Transporte pela hidrovia está quase parado

Correio do Estado 31/10/2007

O transporte de minério, produtos agrícolas e animais pela Hidrovia do Paraguai já chegou ao seu limite (calado de seis pés, ou 1,80 metro), devido à prolongada estiagem que ocorre em toda a bacia. Os comboios estão descendo o rio, em direção aos portos da Argentina, com 60% de cargas em chatas com capacidade para 1,5 mil toneladas.

Além das restrições do rio, o frete caiu até 50% porque as embarcações estão abastecendo com óleo diesel brasileiro. As grandes empresas importam o combustível da Argentina, que custa R$ 0,75 o litro, enquanto o nacional, em Corumbá, é comercializado a R$ 2,20. O transporte do produto também está sendo inviabilizado pelo baixo calado.

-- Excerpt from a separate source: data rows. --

/-- Life-cycle states (R362, R401). -/
inductive Lifecycle where
  | blank | manufactured | provisioned | deployed | returned
deriving DecidableEq, Repr

/-- The state field of MGT_CMD_STATUS (R381). -/
inductive CmdState where
  | idle | busy | done | refused
deriving DecidableEq, Repr

/-- The management window's registers (R362). MGT_LIFECYCLE, MGT_STATE's code, MGT_COORD, MGT_IDENT and
MGT_TIME are views of the state they mirror. -/
structure Mgt where
  state : MgtState
  cmdCode : U16
  cmd : Byte
  cmdState : CmdState
  arg0 : U64
  arg1 : U64
  arg2 : U64
  temp : U32
  power : U32
  ringBase : U64
  ringCtrl : U64
  ringSize : U32
  statusAddr : U64
  intStatus : U32
  intEnable : U32
  bootStatus : U32
  msixTable : BitVec 512
  msixPba : BitVec 4
deriving DecidableEq, Repr

/-- The host link and what it carries (R360, R364, R367, R369): training, PERST#, the HDM decoder's size in
bytes, the ranges in device bias, every other range being in host bias, and the bytes that the last CXL.mem read returned. -/
structure HostLink where
  trained : Bool
  cxl : Bool
  width : LinkWidth
  rate : LinkRate
  perstLow : Bool
  perstReleased : Bool
  decoder : Nat
  deviceBias : List Range
  readData : List Byte
deriving DecidableEq, Repr

/-- The job ring as the module knows it (R363 to R366). -/
structure JobRing where
  producer : U64
  consumer : U64
  faulted : Bool
  armed : Bool
deriving DecidableEq, Repr

/-- What SB_RESET asks for (R448). -/
inductive ResetKind where
  | warm | rink
deriving DecidableEq, Repr

/-- The SMBus interface (R446 to R449): address straps, whether it answers, the word last returned and whether the last
transaction was acknowledged, PWRGD, and a reset request that waits for its stop condition. -/
structure Sideband where
  strap0 : Bool
  strap1 : Bool
  answering : Bool
  lastWord : U16
  lastAck : Bool
  pwrgd : Bool
  request : Option ResetKind
deriving DecidableEq, Repr

/-! ## Status record (R375) -/

/-- An event entry (R375). -/
structure Event where
  time : U64
  step : U64
  op : U32
  code : U16
  detail : U16
  loc : U64
deriving DecidableEq, Repr

/-- The counts of the status record, in its order (R375). -/
structure Counts where
  replays : U32
  coreRemaps : U32
  mismatches : U32
  scratchUes : U32
  hbmUes : U32
  rowsRemapped : U32
  swaps : U32
  fibresRetired : U32
  portsDown : U32
  pagesRestored : U32
  adoptions : U32
  replicaRepairs : U32
  writesDiscarded : U32
  amendmentsRefused : U32
  inputWaits : U32
deriving DecidableEq, Repr

/-- The status record (R375). `events` holds the last 32 events under their entry number; `gh` holds the
Gatehouse counts under 12·channel + i. -/
structure StatusRec where
  updateSeq : U64
  jobId : U64
  step : U64
  committed : U64
  time : U64
  status : U16
  inputWait : Bool
  unsync : Bool
  paceWait : Bool
  paused : Bool
  replayMode : Bool
  cutStep : U64
  cutOp : U32
  eventCount : U32
  events : SMap Event
  counts : Counts
  hbmCe : SMap U32
  inclStep : U64
  active : U32
  included : U32
  telemetry : Telemetry
  gh : SMap U32
deriving DecidableEq, Repr

/-! ## Fuses, flash, keys -/

/-- An owner slot (R399). `touched` says that some bit of the slot is blown. -/
structure OwnerSlot where
  ownerKey : BitVec 512
  seed : BitVec 256
  touched : Bool
  valid : Bool
  revoked : Bool
deriving DecidableEq, Repr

Os operadores e a Capitania Fluvial do Pantanal estimam que o transporte pela hidrovia se normalize até o final de novembro, com o nível do Rio Paraguai dando sinais de recuperação no alto Pantanal (Cáceres, MT). Do dia 26 para cá, a régua que mede o volume de água na calha apontou 10 centímetros positivos, enquanto em Ladário a queda foi de 5 centímetros.

Ontem, o Rio Paraguai em Ladário media 1,02 metro, nível bem abaixo da mesma data em 2006: 2,90 metros. Naquele ano, a marca mínima foi de 2,16 metros no mês de novembro. Em 2005, o transporte fluvial enfrentou situação semelhante à atual, com o nível do rio chegando a 0,88 metro. Na última semana, a queda foi menos acentuada.